What you need to do
Using the listing below, return every line that includes "current".

╭─ Exercise input

theorem Keeps.walkStop (e : Env) (f : FailReason) : Keeps m (w.stop e f).net := h.enterFailed ..
theorem Keeps.walkMerge (e : Env) (j : Nat) : Keeps m (w.merge e j).net := h.foldIncident ..
theorem Keeps.walkClaim (x : Nat) : Keeps m (w.claim x).net := h.claimNode ..
theorem Keeps.walkClaimPipe (p : Nat) : Keeps m (w.claimPipe p).net := h.claimPipe ..
theorem Keeps.walkArrive (e : Env) (x : Nat) : Keeps m (w.arrive e x).net := by
  unfold Walk.arrive; split
  · exact h.walkStop ..
  · exact h
  · exact h
  · exact h.walkMerge ..
  · split
    · exact h.walkStop ..
    · exact h.walkClaim ..
theorem Keeps.walkSeed (e : Env) (x : Nat) : Keeps m (w.seed e x).net := by
  unfold Walk.seed; split
  · exact h
  · split
    · exact h
    · exact h.walkArrive ..
theorem Keeps.walkTakePipe (e : Env) (p x : Nat) : Keeps m (w.takePipe e p x).net := by
  unfold Walk.takePipe; split
  · split
    · exact h
    · exact h.walkMerge ..
  · split
    · exact h.walkStop ..
    · exact h
    · split
      · exact h.walkStop ..
      · exact h.walkClaimPipe ..
    · split
      · exact h.walkStop ..
      · exact (h.walkClaimPipe ..).walkMerge ..
    · split
      · exact h.walkStop ..
      · exact (h.walkClaimPipe ..).walkClaim ..
theorem Keeps.walkHold (e : Env) (v : Nat) : Keeps m (w.hold e v).net := ((h.modFrame ..).modValve ..).holderGained ..
theorem Keeps.walkTakeValve (e : Env) (v x : Nat) : Keeps m (w.takeValve e v x).net := by
  unfold Walk.takeValve; split
  · exact h
  · split
    · split
      · exact h.walkStop ..
      · exact h.walkHold ..
    · exact h.walkArrive ..
theorem Keeps.walkTakeEdge (e : Env) (d : Edge) : Keeps m (w.takeEdge e d).net := by
  unfold Walk.takeEdge; split
  · exact h
  · split
    · exact h.walkTakePipe ..
    · exact h.walkTakeValve ..

end

/-- A fold over a walk keeps what each of its steps keeps. -/
theorem Keeps.walkFoldl {α : Type} {f : Walk → α → Walk} (hf : ∀ {m : Net} {w : Walk} (a : α), Keeps m w.net → Keeps m (f w a).net)
    {m : Net} {w : Walk} (h : Keeps m w.net) (l : List α) : Keeps m (l.foldl f w).net := by
  induction l generalizing w with
  | nil => exact h
  | cons a l ih => exact ih (hf a h)

theorem Keeps.walkSpread {m : Net} {w : Walk} (h : Keeps m w.net) (e : Env) (k : Nat) : Keeps m (w.spread e k).net := by
  induction k generalizing w with
  | zero => exact h
  | succ k ih =>
    unfold Walk.spread; split
    · exact h
    · split
      · exact h
      · rename_i x xs _ _
        exact ih (Keeps.walkFoldl (fun d h => h.walkTakeEdge e d) (w := { w with frontier := xs }) h _)
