theorem applySupply_notes :
    ((applySupply e i cut n).incident i).cutList = cut.take 4 ∧ ((applySupply e i cut n).incident i).cutCount = cut.length := by
  obtain ⟨held, confirm, auto⟩ := incident_applySupply e i c (cut := cut)
  by_cases h : cut = []
  · cases policy : (n.incident i).policy with
    | confirm =>
      rw [confirm h policy]
      exact ⟨rfl, rfl⟩
    | auto =>
      rcases auto h policy with closing | isolated
      · rw [closing]
        exact ⟨rfl, rfl⟩
      · rw [isolated]
        exact ⟨rfl, rfl⟩
  · rw [held h]
    exact ⟨rfl, rfl⟩

end

/-! ### Completions as commands (R106, R107, R113, R121) -/

/-- The walk of a BOUNDARY job that completes, its marker NONE (R108 to R113). -/
def Net.completedWalk (n : Net) (e : Env) (i level : Nat) : Walk :=
  runWalk e i level (n.setIncident i { n.incident i with marker := .none })

theorem boundaryCompletion_running (e : Env) {n : Net} {i level : Nat} (h : runningJob n = some (.boundary i level)) :
    let w := n.completedWalk e i level
    boundaryCompletion e n =
      finishJob e (countCompleted (orderNotices w.incident w.folded (applyWalk w.incident w.net))) := by
  unfold boundaryCompletion
  rw [h]
  rfl

/-- A SUPPLY job that completes, its marker NONE: its result stale, applied or dropped (R97, R107, R121). -/
theorem supplyCompletion_running (e : Env) {n : Net} {i : Nat} {g : BitVec 16} (h : runningJob n = some (.supply i g)) :
    supplyCompletion e n = finishJob e (supplyResult e i g (n.setIncident i { n.incident i with marker := .none })) := by
  unfold supplyCompletion
  rw [h]
  rfl

theorem supplyResult_stale (e : Env) {i : Nat} {g : BitVec 16} {n : Net} (h : g ≠ (n.incident i).generation) :
    supplyResult e i g n = { n with jobsStale := min (n.jobsStale + 1) 65535 } := if_pos h

section

variable (e : Env) {i : Nat} {g : BitVec 16} {n : Net} (current : g = (n.incident i).generation)
include current

theorem supplyResult_applied (h : (n.incident i).state = .checking) :
    supplyResult e i g n = countCompleted (applySupply e i (newlyCut n i) n) :=
  (if_neg (not_not_intro current)).trans (if_pos h)

theorem supplyResult_dropped (h : (n.incident i).state ≠ .checking) : supplyResult e i g n = n :=
  (if_neg (not_not_intro current)).trans (if_neg h)

end

theorem completeAbandoned_running (e : Env) {n : Net} {j : Job} (h : n.walker = some ⟨j, true⟩) : completeAbandoned e n =
    startJobs e { n with walker := none, jobsAbandoned := min (n.jobsAbandoned + 1) 65535 } := by
  unfold completeAbandoned
  rw [h]
  rfl

/-- A completion of a job that does not run leaves the blocks (log 3). -/
theorem completions_idle (e : Env) (n : Net) :
    ((∀ i level, runningJob n ≠ some (.boundary i level)) → boundaryCompletion e n = n) ∧
    ((∀ i g, runningJob n ≠ some (.supply i g)) → supplyCompletion e n = n) ∧
    ((∀ j, n.walker ≠ some ⟨j, true⟩) → completeAbandoned e n = n) ∧
    (runningJob n ≠ some .adoptTopology → topologyCompletion e n = n) ∧
    (runningJob n ≠ some .adoptSensors → sensorsCompletion e n = n) ∧
    (runningJob n ≠ some .crossCheck → crossCompletion e n = n) := by
  refine ⟨fun h => ?_, fun h => ?_, fun h => ?_, fun h => ?_, fun h => ?_, fun h => ?_⟩
  · unfold boundaryCompletion
    split
    · next i level run => exact absurd run (h i level)
    · rfl
  · unfold supplyCompletion
    split
    · next i g run => exact absurd run (h i g)
    · rfl
  · unfold completeAbandoned
    split
    · next w walker =>
      refine if_neg fun abandoned => h w.job ?_
      rw [walker, ← abandoned]
    · rfl
  · unfold topologyCompletion
    split
    · next run => exact absurd run h
    · rfl
  · unfold sensorsCompletion
    split
    · next run => exact absurd run h
    · rfl
  · unfold crossCompletion
    split
    · next run => exact absurd run h
    · rfl
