-- ==== Sys2Proof/Decode.lean ====
section
/-! DEFINITION. Big-endian words, the decoder of a PDU into an instruction, total and rejecting by name, and the
encoder, from 30_encoding.md R75 to R85 and R89. -/

namespace Sys2Proof

/-- `be16(w) = [w[15:8], w[7:0]]` (R10, R52). -/
def be16 (w : Word) : List Byte := [w.extractLsb' 8 8, w.extractLsb' 0 8]

/-- The word whose high byte is `hi` and whose low byte is `lo`: `hi*256 + lo` (R10). -/
def wordOf (hi lo : Byte) : Word := BitVec.ofNat 16 (hi.toNat * 256 + lo.toNat)

/-- `u16(s, i)` (R10): the big-endian word at index `i`. -/
def u16 (s : List Byte) (i : Nat) : Word := wordOf (s.getD i 0) (s.getD (i + 1) 0)

/-- Why the decoder refuses a PDU. -/
inductive DecodeError where
  /-- no bytes: no function code (R75) -/
  | emptyPdu
  /-- a function code that is none of the seven and has bit 7 clear (R85) -/
  | illegalFunction (fc : Byte)
deriving DecidableEq, Repr

/-- `RQ-READ` and `RQ-WSINGLE` payloads (R77, R78, R89). -/
def decodePair : List Byte → PairForm
  | a :: b :: c :: d :: tail => .full (wordOf a b) (wordOf c d) tail
  | payload => .cut payload

/-- `RQ-WMULTI` payloads (R79, R89). -/
def decodeMulti : List Byte → MultiForm
  | a :: b :: c :: d :: bc :: data => .full (wordOf a b) (wordOf c d) bc data
  | payload => .cut payload

/-- `RS-EXC` payloads (R83). -/
def decodeExc : List Byte → ExcForm
  | [] => .cut
  | code :: tail => .full code tail

/-- The function-code map (R82, R85) and the exception bit (R75). -/
def decodePdu : List Byte → Except DecodeError Instr
  | [] => .error .emptyPdu
  | fc :: payload =>
    if fc = 0x01#8 then .ok (.rc (decodePair payload))
    else if fc = 0x02#8 then .ok (.rdi (decodePair payload))
    else if fc = 0x03#8 then .ok (.rhr (decodePair payload))
    else if fc = 0x04#8 then .ok (.rir (decodePair payload))
    else if fc = 0x05#8 then .ok (.wsc (decodePair payload))
    else if fc = 0x06#8 then .ok (.wsr (decodePair payload))
    else if fc = 0x10#8 then .ok (.wmr (decodeMulti payload))
    else if fc.getLsbD 7 then .ok (.exc (fc.extractLsb' 0 7) (decodeExc payload))
    else .error (.illegalFunction fc)

/-- Payload bytes (R77, R78). -/
def PairForm.bytes : PairForm → List Byte
  | .cut payload => payload
  | .full first second tail => be16 first ++ be16 second ++ tail

/-- Payload bytes (R79). -/
def MultiForm.bytes : MultiForm → List Byte
  | .cut payload => payload
  | .full addr qty bc data => be16 addr ++ be16 qty ++ [bc] ++ data

/-- Payload bytes (R83). -/
def ExcForm.bytes : ExcForm → List Byte
  | .cut => []
  | .full code tail => code :: tail

/-- The first byte of an exception response: bit 7 set, the request's function code below it (R75, R83). -/
def excByte (fc : BitVec 7) : Byte := BitVec.ofNat 8 (128 + fc.toNat)

/-- The PDU an instruction stands for (R75 to R83). -/
def encodePdu : Instr → List Byte
  | .rc p => 0x01#8 :: p.bytes
  | .rdi p => 0x02#8 :: p.bytes
  | .rhr p => 0x03#8 :: p.bytes
  | .rir p => 0x04#8 :: p.bytes
  | .wsc p => 0x05#8 :: p.bytes
  | .wsr p => 0x06#8 :: p.bytes
  | .wmr m => 0x10#8 :: m.bytes
  | .exc fc e => excByte fc :: e.bytes

/-- The `n` low bytes of `w`, the least significant first: the numbering of spec/opcode_table.json, whose
first PDU byte is bits 7..0. -/
def tableBytes : Nat → Nat → List Byte
  | 0, _ => []
  | n + 1, w => BitVec.ofNat 8 w :: tableBytes n (w / 256)

/-- The length of a PDU that follows from its function code, with its byte count where it has one (R88). -/
def formatLength (pdu : List Byte) : Nat :=
  let fc := pdu.getD 0 0
  if fc = 0x10#8 then 6 + (pdu.getD 5 0).toNat
  else if fc.getLsbD 7 then 2
  else if fc = 0x01#8 ∨ fc = 0x02#8 ∨ fc = 0x03#8 ∨ fc = 0x04#8 ∨ fc = 0x05#8 ∨ fc = 0x06#8 then 5
  else 1

/-- The PDU a table word stands for: its bytes, then zeros up to the length its format gives (log 27). -/
def tablePdu (nbits w : Nat) : List Byte :=
  let bytes := tableBytes (nbits / 8) w
  bytes ++ List.replicate (formatLength bytes - bytes.length) 0

/-- The instruction the decoder reads from a word of spec/opcode_table.json. -/
def decodeTableWord (nbits w : Nat) : Option Instr :=
  match decodePdu (tablePdu nbits w) with
  | .ok i => some i
  | .error _ => none

end Sys2Proof
end

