-- ==== Sys2Proof/Machine/Write.lean ====
section
/-! DEFINITION. The three writes: WSC, WSR, WMR (41_router_datastore.md R134 to R136). -/

namespace Sys2Proof.Machine

/-- Write Single Coil by `S[i]` (R134), in the order of R121. -/
def routeWriteCoil (i : Nat) (p : PairForm) (s : State) : State :=
  match p with
  | .cut _ => raiseExc i 0x05#8 .illegalDataValue s
  | .full addr value tail =>
    if inRange (capBits s.cfg .co) addr.toNat 1 = false then raiseExc i 0x05#8 .illegalDataAddress s
    else if tail.isEmpty = false then raiseExc i 0x05#8 .illegalDataValue s
    else
      match coilOf value with
      | none => raiseExc i 0x05#8 .illegalDataValue s
      | some bit =>
        match dsWriteBits (.server i) .co addr.toNat [bit] s with
        | .wait => s
        | .serverFailure => raiseExc i 0x05#8 .serverFailure s
        | .done _ s' => answer i (rsSingle 0x05#8 addr value) s'

/-- Write Single Register by `S[i]` (R135), in the order of R121. -/
def routeWriteReg (i : Nat) (p : PairForm) (s : State) : State :=
  match p with
  | .cut _ => raiseExc i 0x06#8 .illegalDataValue s
  | .full addr value tail =>
    if inRange (capRegs s.cfg .hr) addr.toNat 1 = false then raiseExc i 0x06#8 .illegalDataAddress s
    else if tail.isEmpty = false then raiseExc i 0x06#8 .illegalDataValue s
    else
      match dsWriteRegs (.server i) .hr addr.toNat [value] s with
      | .wait => s
      | .serverFailure => raiseExc i 0x06#8 .serverFailure s
      | .done _ s' => answer i (rsSingle 0x06#8 addr value) s'

/-- Write Multiple Registers by `S[i]` (R136), in the order of R121. -/
def routeWriteRegs (i : Nat) (m : MultiForm) (s : State) : State :=
  match m with
  | .cut _ => raiseExc i 0x10#8 .illegalDataValue s
  | .full addr qty bc data =>
    if inRange (capRegs s.cfg .hr) addr.toNat qty.toNat = false then raiseExc i 0x10#8 .illegalDataAddress s
    else if multiValueOk qty bc data s.cfg.maxWrRegs = false then raiseExc i 0x10#8 .illegalDataValue s
    else
      match dsWriteRegs (.server i) .hr addr.toNat (bytesRegs data) s with
      | .wait => s
      | .serverFailure => raiseExc i 0x10#8 .serverFailure s
      | .done _ s' => answer i (rsMulti addr qty) s'

/-- WSC (R134) at a server; as a response PDU, R171 and R182. -/
def execWsc (p : PairForm) (s : State) : Host.Outcome State Fault Refusal :=
  match s.active with
  | .server i => .next (routeWriteCoil i p s)
  | .client tid => .next (correlate tid (encodePdu (.wsc p)) s)

/-- WSR (R135) at a server; as a response PDU, R171 and R184. -/
def execWsr (p : PairForm) (s : State) : Host.Outcome State Fault Refusal :=
  match s.active with
  | .server i => .next (routeWriteReg i p s)
  | .client tid => .next (correlate tid (encodePdu (.wsr p)) s)

/-- WMR (R136) at a server; as a response PDU, R171 and R185. -/
def execWmr (m : MultiForm) (s : State) : Host.Outcome State Fault Refusal :=
  match s.active with
  | .server i => .next (routeWriteRegs i m s)
  | .client tid => .next (correlate tid (encodePdu (.wmr m)) s)

end Sys2Proof.Machine
end

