-- ==== Sys2Proof/Machine/Dispatch.lean ====
section
/-! DEFINITION. The meaning of each instruction: the ROUTE step of the active server agent (40_codec.md R115), or the
correlate step of the read loop (42_client_transaction.md R171). -/

namespace Sys2Proof.Machine

def exec (i : Instr) (s : State) : Host.Outcome State Fault Refusal :=
  match i with
  | .rc p => Sys2Proof.Machine.execRc p s
  | .rdi p => Sys2Proof.Machine.execRdi p s
  | .rhr p => Sys2Proof.Machine.execRhr p s
  | .rir p => Sys2Proof.Machine.execRir p s
  | .wsc p => Sys2Proof.Machine.execWsc p s
  | .wsr p => Sys2Proof.Machine.execWsr p s
  | .wmr m => Sys2Proof.Machine.execWmr m s
  | .exc fc e => Sys2Proof.Machine.execExc fc e s

end Sys2Proof.Machine
end

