-- ==== Sys2Proof/Machine/Agents.lean ====
section
/-! DEFINITION. Every offer's step, and the placing of an instruction where the next step fetches it. -/

namespace Sys2Proof.Machine

/-- The step of the agent an offer names (R86, R87, R216). -/
def takeOffer (o : Offer) (s : State) : Host.Outcome State Fault Refusal :=
  match o with
  | .openConn i => openOffer i s
  | .deliver i x => .next (deliverOffer i x s)
  | .receive i => .next (receiveOffer i s)
  | .route i => routeOffer i s
  | .reply i sent => replyOffer i sent s
  | .seedRead b addr n => seedReadOffer b addr n s
  | .seedWrite b addr vals => seedWriteOffer b addr vals s
  | .encode tid uid pdu => encodeOffer tid uid pdu s
  | .decode bytes => .next (decodeOffer bytes s)
  | .connect ok => .next (connectOffer ok s)
  | .disconnect => .next (disconnectOffer s)
  | .call j op => callOffer j op s
  | .callerStep j sent => callerOffer j sent s
  | .clientDeliver x => .next (clientDeliverOffer x s)
  | .clientReceive => clientReceiveOffer s
  | .tick => .next (tickOffer s)
  | .timeout k => .next (timeoutOffer k s)
  | .reset c now => resetOffer c now s

/-- `S[0]` in ROUTE with request `pdu`, and the route step offered next (log 22). -/
def placeRequest (pdu : List Byte) (s : State) : State :=
  { setConn 0 { connAt s 0 with fsm := .route, req := pdu } s with sched := .route 0 :: s.sched }

/-- The client connected, with all but the last byte of a response frame received and the last one in its
stream, and the read loop's step offered next (log 22). -/
def placeResponse (pdu : List Byte) (s : State) : State :=
  let frame := (encodeFrame s.cfg.maxPdu 0 s.cfg.unitId pdu).getD []
  { s with
    up := true
    rlRx := frame.dropLast
    clInp := [.byte (frame.getLastD 0)]
    sched := .clientReceive :: s.sched }

end Sys2Proof.Machine
end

╰─

Written response
variable (e : Env) {i : Nat} {g : BitVec 16} {n : Net} (current : g = (n.incident i).generation)
include current
  (if_neg (not_not_intro current)).trans (if_pos h)
  (if_neg (not_not_intro current)).trans (if_neg h)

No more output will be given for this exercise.